- Your objective -
Lines from the first one down to the one containing "decode [0x00, 0xAA]" in the data below are the only ones needed; please return them exactly, both ends included.

Collected data
-------

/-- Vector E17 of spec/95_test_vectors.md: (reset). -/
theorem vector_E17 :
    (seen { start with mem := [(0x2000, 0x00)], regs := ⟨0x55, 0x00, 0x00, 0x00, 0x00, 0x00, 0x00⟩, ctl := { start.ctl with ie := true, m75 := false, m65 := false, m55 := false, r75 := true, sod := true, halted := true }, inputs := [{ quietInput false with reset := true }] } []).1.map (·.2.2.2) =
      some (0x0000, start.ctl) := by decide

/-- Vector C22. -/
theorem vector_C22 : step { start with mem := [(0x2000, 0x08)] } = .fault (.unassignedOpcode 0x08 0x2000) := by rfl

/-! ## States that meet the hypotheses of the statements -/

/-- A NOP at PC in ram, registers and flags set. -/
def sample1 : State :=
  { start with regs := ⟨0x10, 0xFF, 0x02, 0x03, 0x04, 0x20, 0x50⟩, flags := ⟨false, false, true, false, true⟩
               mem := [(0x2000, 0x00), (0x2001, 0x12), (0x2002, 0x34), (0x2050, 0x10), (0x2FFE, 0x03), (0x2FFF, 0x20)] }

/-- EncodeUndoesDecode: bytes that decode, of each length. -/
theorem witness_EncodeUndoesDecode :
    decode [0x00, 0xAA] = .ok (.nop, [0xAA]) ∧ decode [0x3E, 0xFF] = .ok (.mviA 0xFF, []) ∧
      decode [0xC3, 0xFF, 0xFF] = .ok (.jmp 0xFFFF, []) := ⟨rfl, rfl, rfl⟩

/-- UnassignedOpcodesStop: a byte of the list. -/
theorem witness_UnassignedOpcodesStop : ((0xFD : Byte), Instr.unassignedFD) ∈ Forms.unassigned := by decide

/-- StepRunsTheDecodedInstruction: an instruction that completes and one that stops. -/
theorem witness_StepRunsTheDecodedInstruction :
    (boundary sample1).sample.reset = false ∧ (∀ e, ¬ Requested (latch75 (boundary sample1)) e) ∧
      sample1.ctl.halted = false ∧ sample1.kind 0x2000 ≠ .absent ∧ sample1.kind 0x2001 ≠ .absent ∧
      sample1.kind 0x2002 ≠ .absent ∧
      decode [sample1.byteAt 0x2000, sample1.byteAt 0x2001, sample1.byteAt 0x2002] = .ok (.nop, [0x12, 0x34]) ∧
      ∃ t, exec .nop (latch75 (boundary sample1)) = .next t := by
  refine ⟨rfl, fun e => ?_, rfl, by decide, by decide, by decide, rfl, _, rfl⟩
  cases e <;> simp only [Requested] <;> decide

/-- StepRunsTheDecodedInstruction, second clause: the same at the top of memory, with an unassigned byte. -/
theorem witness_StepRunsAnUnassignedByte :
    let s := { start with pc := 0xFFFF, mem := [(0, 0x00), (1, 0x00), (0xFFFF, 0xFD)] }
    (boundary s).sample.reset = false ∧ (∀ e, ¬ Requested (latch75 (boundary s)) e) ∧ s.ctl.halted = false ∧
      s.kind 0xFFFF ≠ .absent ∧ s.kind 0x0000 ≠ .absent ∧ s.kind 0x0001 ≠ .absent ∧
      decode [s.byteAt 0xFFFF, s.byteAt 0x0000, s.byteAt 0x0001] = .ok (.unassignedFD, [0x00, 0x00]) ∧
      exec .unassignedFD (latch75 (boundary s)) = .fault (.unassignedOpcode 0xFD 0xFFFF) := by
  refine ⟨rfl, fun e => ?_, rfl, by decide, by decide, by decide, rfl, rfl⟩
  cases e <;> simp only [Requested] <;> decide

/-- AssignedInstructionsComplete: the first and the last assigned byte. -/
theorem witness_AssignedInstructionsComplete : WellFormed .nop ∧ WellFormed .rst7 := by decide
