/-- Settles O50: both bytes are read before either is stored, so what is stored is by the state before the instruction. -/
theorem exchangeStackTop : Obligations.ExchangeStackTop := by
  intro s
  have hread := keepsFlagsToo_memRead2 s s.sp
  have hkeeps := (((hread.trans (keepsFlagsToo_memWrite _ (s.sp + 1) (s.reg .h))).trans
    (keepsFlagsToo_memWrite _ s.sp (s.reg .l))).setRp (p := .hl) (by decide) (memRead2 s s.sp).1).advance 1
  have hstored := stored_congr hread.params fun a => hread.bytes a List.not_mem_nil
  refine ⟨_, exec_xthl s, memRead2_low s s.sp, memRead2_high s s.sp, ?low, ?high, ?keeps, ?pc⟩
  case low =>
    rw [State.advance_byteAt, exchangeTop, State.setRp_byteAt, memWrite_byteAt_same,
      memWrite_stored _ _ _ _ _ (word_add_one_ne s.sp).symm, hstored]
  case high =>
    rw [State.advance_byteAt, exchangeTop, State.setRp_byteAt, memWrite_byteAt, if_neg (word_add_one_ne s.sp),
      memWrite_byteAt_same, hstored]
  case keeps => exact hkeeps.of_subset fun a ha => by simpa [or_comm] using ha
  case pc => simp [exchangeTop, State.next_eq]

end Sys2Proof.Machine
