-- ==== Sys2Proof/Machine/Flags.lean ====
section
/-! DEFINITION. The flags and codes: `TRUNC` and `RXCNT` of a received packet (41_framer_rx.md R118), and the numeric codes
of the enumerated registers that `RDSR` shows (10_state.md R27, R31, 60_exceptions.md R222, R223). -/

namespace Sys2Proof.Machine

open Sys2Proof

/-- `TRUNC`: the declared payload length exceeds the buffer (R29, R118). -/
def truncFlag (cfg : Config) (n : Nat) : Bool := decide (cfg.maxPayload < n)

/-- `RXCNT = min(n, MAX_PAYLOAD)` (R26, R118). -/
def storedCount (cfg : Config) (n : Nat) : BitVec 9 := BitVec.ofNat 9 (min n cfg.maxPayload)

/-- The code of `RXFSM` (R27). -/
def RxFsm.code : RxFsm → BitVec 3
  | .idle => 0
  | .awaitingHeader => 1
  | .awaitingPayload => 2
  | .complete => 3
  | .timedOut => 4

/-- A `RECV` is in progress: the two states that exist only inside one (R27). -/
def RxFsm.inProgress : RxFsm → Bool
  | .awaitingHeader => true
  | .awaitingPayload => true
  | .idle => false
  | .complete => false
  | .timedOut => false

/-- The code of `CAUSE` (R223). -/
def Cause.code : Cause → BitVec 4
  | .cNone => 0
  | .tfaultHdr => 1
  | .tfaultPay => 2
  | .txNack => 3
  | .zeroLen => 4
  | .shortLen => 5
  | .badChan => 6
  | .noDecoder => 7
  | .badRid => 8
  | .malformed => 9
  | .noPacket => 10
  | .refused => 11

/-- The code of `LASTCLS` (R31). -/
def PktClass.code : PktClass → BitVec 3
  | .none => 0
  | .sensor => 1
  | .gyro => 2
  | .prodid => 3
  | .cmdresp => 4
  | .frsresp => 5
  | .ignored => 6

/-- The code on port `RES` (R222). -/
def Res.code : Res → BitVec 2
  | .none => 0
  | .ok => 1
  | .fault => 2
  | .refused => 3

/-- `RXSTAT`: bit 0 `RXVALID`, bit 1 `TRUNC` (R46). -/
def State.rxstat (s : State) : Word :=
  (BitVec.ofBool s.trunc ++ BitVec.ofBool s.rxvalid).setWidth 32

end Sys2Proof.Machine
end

-------

- Answer to this exercise -
/-- Vector E17 of spec/95_test_vectors.md: (reset). -/
theorem vector_E17 :
    (seen { start with mem := [(0x2000, 0x00)], regs := ⟨0x55, 0x00, 0x00, 0x00, 0x00, 0x00, 0x00⟩, ctl := { start.ctl with ie := true, m75 := false, m65 := false, m55 := false, r75 := true, sod := true, halted := true }, inputs := [{ quietInput false with reset := true }] } []).1.map (·.2.2.2) =
      some (0x0000, start.ctl) := by decide

/-- Vector C22. -/
theorem vector_C22 : step { start with mem := [(0x2000, 0x08)] } = .fault (.unassignedOpcode 0x08 0x2000) := by rfl

/-! ## States that meet the hypotheses of the statements -/

/-- A NOP at PC in ram, registers and flags set. -/
def sample1 : State :=
  { start with regs := ⟨0x10, 0xFF, 0x02, 0x03, 0x04, 0x20, 0x50⟩, flags := ⟨false, false, true, false, true⟩
               mem := [(0x2000, 0x00), (0x2001, 0x12), (0x2002, 0x34), (0x2050, 0x10), (0x2FFE, 0x03), (0x2FFF, 0x20)] }

/-- EncodeUndoesDecode: bytes that decode, of each length. -/
theorem witness_EncodeUndoesDecode :
    decode [0x00, 0xAA] = .ok (.nop, [0xAA]) ∧ decode [0x3E, 0xFF] = .ok (.mviA 0xFF, []) ∧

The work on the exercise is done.